We ended up selling our Winnipeg home when we arrived which was symbolic in many ways.  I’ve lived in many apartments and homes, in fact, Michel commented that he can’t even remember all of the kitchens that we’ve cooked in throughout our almost 24 years of marriage.  As we’ve had to move multiple times, I’ve learned to never become too attached to dwellings.  However, when I sat on the stairs of our Winnipeg home for the last time a few weeks back I recalled so many moments of joy and challenge that occurred there that I couldn’t help but feel a range of emotion.  Selling the house has provided a sense of closure to a particular chapter of our lives.

As we still feel strongly attached to Winnipeg and the community that we have been blessed to be a part of , it was important to us to maintain a footing here and so we decided to find a small bungalow in Gimli to store many of our belongings and allow us to return in summers to come to reconnect with remarkable friends and spend quality time with our family.  This has made the thought of leaving so much easier.

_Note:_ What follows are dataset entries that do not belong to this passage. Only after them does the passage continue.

/-- No edge within 1,023 ns: the frozen counters are read directly, or HOLD where the stop was announced (R106, R107). The
request is raised in the cycle of that read (assumption 153). -/
def execStookLatchTimeout (n : Nat) (s : State) : Res :=
  onLeaf "STOOK_LATCH_TIMEOUT" s fun s =>
    let due := fun t => decide (t + nsT 1023 ≤ s.now)
    let mark := fun s : State => s.onStook n fun st => { st with unannounced := true, edge := .none }
    match s.stook? n with
    | some st =>
      match st.cutWait, st.intWait, st.hold with
      | some (k, t), _, some (v, h) =>
        if due t then noteStretch s.now (takeCut n k t (.stopped h.toTicks) 0xFFFF v s.tim.cycle s) else s
      | some (k, t), _, none =>
        if due t then noteStretch s.now (mark (takeCut n k t (.unannounced st.lastEdge) 0xFFFF st.obs s.tim.cycle s)) else s
      | none, some (j, t), some (_, h) => if due t then takeInt n j t (.stopped h.toTicks) 0xFFFF s.tim.cycle s else s
      | none, some (j, t), none =>
        if due t then mark (takeInt n j t (.unannounced st.lastEdge) 0xFFFF s.tim.cycle s) else s
      | none, none, _ => s
    | none => s

/-- The last edge with STK_STOPPING asserted loads HOLD and stamps the stop time (R51, R115, R120). STK_STOPPING that was
not asserted two edges before it breaks R51 (assumption 149). A cut or sample that already waits, and for which this edge
comes too early, is taken from HOLD (R107), its request raised two cycles later (assumption 153). -/
def execStookHoldLoad (n : Nat) (edge : Ticks) (s : State) : Res :=
  onLeaf "STOOK_HOLD_LOAD" s fun s =>
    match s.stook? n with
    | some st =>
      if st.stopRun = 0 then s
      else
        let s1 := s.onStook n fun st => { st with
          hold := some (st.obs, ITime.ofTicks edge), unannounced := st.unannounced || st.stopRun < 3 }
        match st.cutWait, st.intWait with
        | some (k, t), _ =>
          if edgeOk t edge then s1 else noteStretch edge (takeCut n k t (.stopped edge) 0xFFFF st.obs (s.tim.cycle + 2) s1)
        | none, some (j, t) => if edgeOk t edge then s1 else takeInt n j t (.stopped edge) 0xFFFF (s.tim.cycle + 2) s1
        | none, none => s1
    | none => s

/-- STK_HRST (R119): the host views clear after the edge's events and any latch on it, which sets RESET_SEEN in the
latched header; health counter 290 counts that latch. The reset cycle counts in HRST_COUNT of the cut latched in it
(assumption 11). -/
def Stook.hostReset (st : Stook) : Stook :=
  let seen := fun h : BitVec 128 => h ||| (1#128 <<< 85)
  let count := fun h : BitVec 128 => if (h >>> 88).setWidth 8 == 255#8 then h else h + (1#128 <<< 88)
  let st1 := { st with host := st.host.map fun _ => 0 }
  match st.edge with
  | .cut => { st1 with cut := st.cut.map fun (k, h, v) => (k, seen (count h), v) }
  | .int => { st1 with hrst := min 255 (st.hrst + 1), int := st.int.map fun (j, h, v) => (j, seen h, v) }
  | .none => { st1 with hrst := min 255 (st.hrst + 1) }

def execStookHostReset (n : Nat) (s : State) : Res :=
  onLeaf "STOOK_HOST_RESET" s fun s =>
    match s.stook? n with
    | some st =>
      let s1 := syncHeaders (s.onStook n Stook.hostReset)
      if st.edge != .none then s1.countHealth 290 1 else s1
    | none => s

/-! ## Interval samples (R121 to R125) -/

/-- A sample is due on a stook: an undrained bank skips it (R124); an ALIGNED or stopped stook latches at once. -/
def sampleStook (k : Nat) (t : Ticks) (p : IntPlan) (j : Nat) (sel : Nat × Nat × Nat) (s : State) : State :=
  match s.stook? sel.1 with
  | none => s
  | some st =>
    if st.int.isSome || st.intWait.isSome || st.skipNext then
      ((s.onStook sel.1 fun st => { st with skipped := true, skipNext := false }).countHealth 288 1).onCtx p.ctx
        fun c => { c with skips := c.skips + 1 }
    else
      let job : IntJob := { ctx := p.ctx, gen := p.gen, k := k, j := j, first := sel.2.1, count := sel.2.2, skipped := st.skipped }
      let s1 := s.onStook sel.1 fun st => { st with skipped := false }
      if st.aligned then takeInt sel.1 job t .running 0 (s.tim.cycle + 1) s1
      else match st.hold with
        | some (_, h) => takeInt sel.1 job t (.stopped h.toTicks) 0xFFFF (s.tim.cycle + 1) s1
        | none => s1.onStook sel.1 fun st => { st with intWait := some (job, t) }

/-- Sub-boundary j of division m (R122): T_k + j floor(EPOCH_NS / 2^m), taken once by each plan of that division. -/
def execSubBoundary (m j : Nat) (s : State) : Res :=
  onLeaf "SUB_BOUNDARY" s fun s =>
    match s.sched.past with
    | b :: _ =>
      let t := b.t + nsT (j * (b.epochNs / 2 ^ m))
      if 1 ≤ j && j < 2 ^ m && t ≤ s.now then
        let mine := fun p : IntPlan => p.m == m && s.heldGen p.ctx == some p.gen &&
          (p.taken.1 < b.k || (p.taken.1 == b.k && p.taken.2 < j))
        let s1 := (s.cap.plans.filter mine).foldl (fun s p => p.sel.foldl (fun s x => sampleStook b.k t p j x s) s) s
        { s1 with cap := { s1.cap with plans := mapIf mine (fun p => { p with taken := (b.k, j) }) s1.cap.plans } }
      else s
    | [] => s

/-- The bytes of an INT burst (R123): a header beat (context, generation, j, header fields) and the values, padded to
whole beats. The place of the header beat's fields is the model's own: context, SAMPLE_SKIPPED, generation, j, and the
header at byte 16 (assumption 12). -/
def intBurst (j : IntJob) (h : BitVec 128) (v : List (BitVec 48)) : Bytes :=
  slice (le 1 j.ctx ++ le 1 (b2n j.skipped) ++ le 2 j.gen.toNat ++ le 4 j.j ++ zeros 8 ++ le 16 h.toNat) 0 64
    ++ padTo 64 (v.flatMap fun x => le 8 x.toNat)

/-- A context's share of the interval space of a ring slot (R125, 14 R375). -/
def State.sampleShare (s : State) : Nat :=
  (65536 - sumNat (s.cap.stooks.map (·.obs.length))) * 8 / (64 * max 1 s.cfg.shareCount) * 64

/-- Two ranges of bytes overlap. -/
def overlapsBytes (a n b m : Nat) : Bool := a < b + m && b < a + n

/-! ## The leaf cut record (05 R135 to R137) -/

/-- The record flags (05 R136). -/
def RingSlot.recordFlags (r : RingSlot) (resend : Bool) : Nat :=
  (r.flags.toNat % 16) + b2n (r.headers.any fun h => hdrBit h.2 83) * 2 ^ 4
    + b2n (r.headers.any fun h => hdrBit h.2 87 || hdrBit h.2 86) * 2 ^ 5 + b2n resend * 2 ^ 6

/-- The first 48 bytes of a record of the cut, with its type and its number of stook headers (05 R135). -/
def RingSlot.head (r : RingSlot) (rtype n leafId : Nat) (resend : Bool) : Bytes :=
  le 1 rtype ++ le 1 1 ++ le 2 n ++ le 4 leafId ++ le 8 r.k ++ timeBytes r.t ++ le 4 r.len ++ le 4 r.epochNs
    ++ le 4 (r.recordFlags resend) ++ le 4 r.mapSeq.toNat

I spent quality time with my Mom and her partner, Boris, in Vancouver last week and I loved every moment of being spoiled in a way that only your mother can spoil you.  I ate all of my favorite foods reminiscent of my youth, looked at old photo albums, caught up on all of the latest family gossip and watched video footage from my parent’s wedding, my brother, Peter’s bar mitzvah as well as my own Moroccan wedding festivities. Rachel, our youngest daughter, was with me in Vancouver and sat beside me during the viewing.  She was totally blown away with the revelation that her father once had a full head of hair and a thick French accent.  I was personally most struck by the fact that time goes by so quickly and we simply blink and the moment vanishes.  Saying good-bye to my Mom at the airport knowing that we would again be separated by so many miles with months in between our next meeting reaffirmed that living in Israel has given me an additional gift of truly appreciating our time together in all it’s intensity.  The reality is that I will miss her terribly.

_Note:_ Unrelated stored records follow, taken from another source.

/-- T_k under the anchor in force (R554): none before its k0, or before any anchor. -/
def State.timeOf (s : State) (k : Nat) : Option Ticks :=
  match s.sched.anchor with
  | none => none
  | some a =>
    if k < a.k0 then none
    else if k < (s.nextEpoch a).1 then
      match s.boundary? k with
      | some b => some b.t
      | none => knotTime a.epochNs (s.knots a) k
    else
      let w := s.toCome a
      match w.find? fun x => x.1 == k with
      | some x => some x.2.1
      | none => (w.getLast?).map fun x => x.2.1 + nsT ((k - x.1) * a.epochNs)

/-- The epoch that contains a time (R554): none before the anchor's T0. -/
def State.epochAt (s : State) (x : Ticks) : Option Nat :=
  match s.sched.anchor with
  | none => none
  | some a =>
    if x < a.t0 then none
    else if x < (s.nextEpoch a).2 then
      match s.sched.past.find? fun b => b.t ≤ x with
      | some b => some b.k
      | none => knotEpoch a.epochNs (s.knots a) (s.nextEpoch a).1 x
    else
      let w := s.toCome a
      match (w.filter fun y => y.2.1 ≤ x).getLast?, w.getLast? with
      | some y, some z => some (if y.1 == z.1 then y.1 + (x - y.2.1) / nsT a.epochNs else y.1)
      | _, _ => none

/-! ## Membership -/

/-- The slot under which entries of the levels below are kept. -/
def belowSlot : Nat := 1000000

/-- The slot under which a summit member keeps the entries of the other shards (R202). -/
def shardSlot : Nat := belowSlot + 1

/-- The slot under which the changes of a contributor are kept: its own, and for the shard partial of summit rope team t,
which comes in slot 1000 + t, one that holds no subject of a sheaf (R202, assumption 172). -/
def changeSlot (slot : Nat) : Nat := if 1000 ≤ slot then belowSlot + 2 + (slot - 1000) else slot

def changesOf (cs : List Change) (ctx slot : Nat) : List Change := cs.filter fun c => c.ctx == ctx && c.slot == slot

/-- The change in force at an epoch: the latest by its epoch, then by its order (R147). -/
def changeAt (cs : List Change) (ctx slot k : Nat) : Option Change :=
  (changesOf cs ctx slot).foldl (fun b c =>
    if k < c.e.epoch then b else match b with
      | some x => if x.e.epoch ≤ c.e.epoch then some c else some x
      | none => some c) none

/-- Reasons that are faults (R145). -/
def faultReason (r : Nat) : Bool := 1 ≤ r && r ≤ 5

/-- Is a slot in EXPECTED of a context at an epoch (R145)? -/
def expectedAt (cs : List Change) (ctx slot k : Nat) : Bool :=
  match changeAt cs ctx slot k with
  | some c => c.e.join || faultReason c.e.reason
  | none => false

/-- Is a slot absent under a fault LEAVE at an epoch? -/
def absentAt (cs : List Change) (ctx slot k : Nat) : Bool :=
  match changeAt cs ctx slot k with
  | some c => !c.e.join && faultReason c.e.reason
  | none => false

/-- The slots a context ever had. -/
def slotsOf (cs : List Change) (ctx : Nat) : List Nat :=
  ((cs.filter fun c => c.ctx == ctx && c.slot < belowSlot).map (·.slot)).eraseDups

def expectedSlots (cs : List Change) (ctx k : Nat) : List Nat := (slotsOf cs ctx).filter fun x => expectedAt cs ctx x k

/-- The subject of a slot. -/
def subjectOf (cs : List Change) (slot : Nat) : Option Nat := (cs.find? (·.slot == slot)).map (·.e.subject)

/-- MEMBER_SEQ after the changes of sheaf k: the entries with an EPOCH up to k (R141, R147). -/
def memberSeqAt (cs : List Change) (ctx k : Nat) : Nat :=
  (cs.filter fun c => c.ctx == ctx && !c.silent && c.e.epoch ≤ k).length

/-- The order of entries in a sheaf (R147): SUBJECT_KIND, SUBJECT, CHANGE. -/
def entryKey (e : MemberEntry) : Nat := (e.kind * 2 ^ 32 + e.subject) * 4 + (if e.join then 2 else 1)

def entryBytes (e : MemberEntry) : Bytes :=
  le 8 e.epoch ++ le 4 e.subject ++ le 1 e.kind ++ le 1 (if e.join then 2 else 1) ++ le 1 e.reason ++ le 1 0

def readEntry (b : Bytes) : MemberEntry :=
  { epoch := fld b 0 8, subject := fld b 8 4, kind := fld b 12 1, join := fld b 13 1 == 2, reason := fld b 14 1 }

/-- The entries that sheaf k of a context carries, ordered (R147). -/
def entriesAt (cs : List Change) (ctx k : Nat) : List MemberEntry :=
  sortBy entryKey ((cs.filter fun c => c.ctx == ctx && !c.silent && c.e.epoch == k).map (·.e))

/-- The kind of subject of this instance's slots. -/
def State.subjectKind (s : State) : Nat :=
  match s.cfg.role with
  | .tray => 1
  | .chassis => 2
  | .summit => 3

/-- Record a change; one that is already recorded stands. -/
def State.addChange (s : State) (c : Change) : State :=
  if s.red.changes.contains c then s else { s with red := { s.red with changes := s.red.changes ++ [c] } }

/-- The payload of a MEMBER_DECIDE (05 R146, R147); its layout is open (assumption 10). -/
def memberDecideMsg (ctx slot : Nat) (e : MemberEntry) : Bytes :=
  ctlMsg 0x0A (slice (Config.ctlPayload 0x0A [ctx, slot, e.epoch, e.subject, e.kind, b2n e.join, e.reason]) 0 28)

/-- Decide a change at this member and send the decision over belay (R146). -/
def State.decideChange (s : State) (c : Change) : State :=
  let s1 := s.addChange c
  if s1.twin.paired then s1.sendBelay (memberDecideMsg c.ctx c.slot c.e) else s1

/-- This member decides membership: side A of a pair, or an unpaired member (R146, 18 R480). -/
def State.decides (s : State) : Bool := s.cfg.side == .a || !s.twin.paired || !s.belayUp

/-- The instance carries its role. -/
def State.carrying (s : State) : Bool := s.mode == .service

/-! ## Leaf records -/

def recS (b : Bytes) : Nat := fld b 2 2
def recLeaf (b : Bytes) : Nat := fld b 4 4 % 2 ^ 17
def recEpoch (b : Bytes) : Nat := fld b 8 8
def recFirst (b : Bytes) : Bool := bit (fld b 40 4) 0
def recHealthOff (b : Bytes) : Nat := 64 + (16 * recS b + 63) / 64 * 64
def recHeader (b : Bytes) (i : Nat) : Nat := fld b (64 + 16 * i) 16
def recHeaders (b : Bytes) : List Nat := (List.range (recS b)).map (recHeader b)
def hdrStook (h : Nat) : Nat := bits h 111 104
def hdrCount (h : Nat) : Nat := bits h 103 96 + 1

/-- The byte offset of a workload counter of the record, with its stook header. -/
def counterOff (b : Bytes) (id : Nat) : Option (Nat × Nat) :=
  let rec go : List Nat → Nat → Option (Nat × Nat)
    | [], _ => none
    | h :: hs, o =>
      if hdrStook h == id / 256 then (if id % 256 < hdrCount h then some (o + 8 * (id % 256), h) else none)
      else go hs (o + 8 * hdrCount h)
  go (recHeaders b) (recHealthOff b + 8192)

/-- Is the 64-byte line of an offset poisoned (R137)? -/
def recPoisoned (b : Bytes) (off : Nat) : Bool :=
  let t := b.drop (b.length - 64)
  let n := fld t 0 2
  if 14 < n then decide (64 ≤ off ∧ off < b.length - 64)
  else (List.range n).any fun i => fld t (4 + 4 * i) 4 == off / 64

On the Shabbat before our departure to Canada I confessed to Daniel, a lone soldier from Winnipeg who spends many Shabbatot with us, that I was worried that I wouldn’t want to return to Israel after spending so much time in Canada.  He said I shouldn’t be concerned and that I would be ready to come back when the time came.  How insightful were his comments, for one morning this week I awoke with a sense that I needed to return to” real” life.  As wonderful as these weeks have been, and they have been wonderful, I began to crave normal life with mundane routine where you know what you are doing tomorrow and you think about what you’re going to cook for dinner and you prepare a list of things to do for the day.  I started to long for my dogs and visualize my daily drive on the highway and the various people I encounter throughout the day.  I thought about my morning routine of waking at 6:30 and being concerned about how much water I consume during my shower and then opening my front door overlooking a large overgrown field to retrieve The Jerusalem Post that has been tossed in the between the bushes.  Does this mean that I truly feel it is time to return?

This coming week I travel to Calgary to see my eldest brother after a period of three years.  I’m going to have breakfast with my friend Trish who I spent hours playing house and school with as a youngster and drive past the home I grew up in.  I’ll visit the cemetery and then return to Winnipeg to spend our last Shabbat here ironically observing the sixth anniversary of my Dad’s passing and recite kaddish in his memory at the synagogue that I miss so much. 

I just blinked and now it is almost gone.  If it wasn’t for living in Israel we would have never had the opportunity of experiencing all of the magnificence, intensity, emotion and blessings that the last two months have offered nor valued it as much.  Oh I am so lucky and as hard as it is to leave I am ready to return to daily life.  I am ready to return home, to Israel.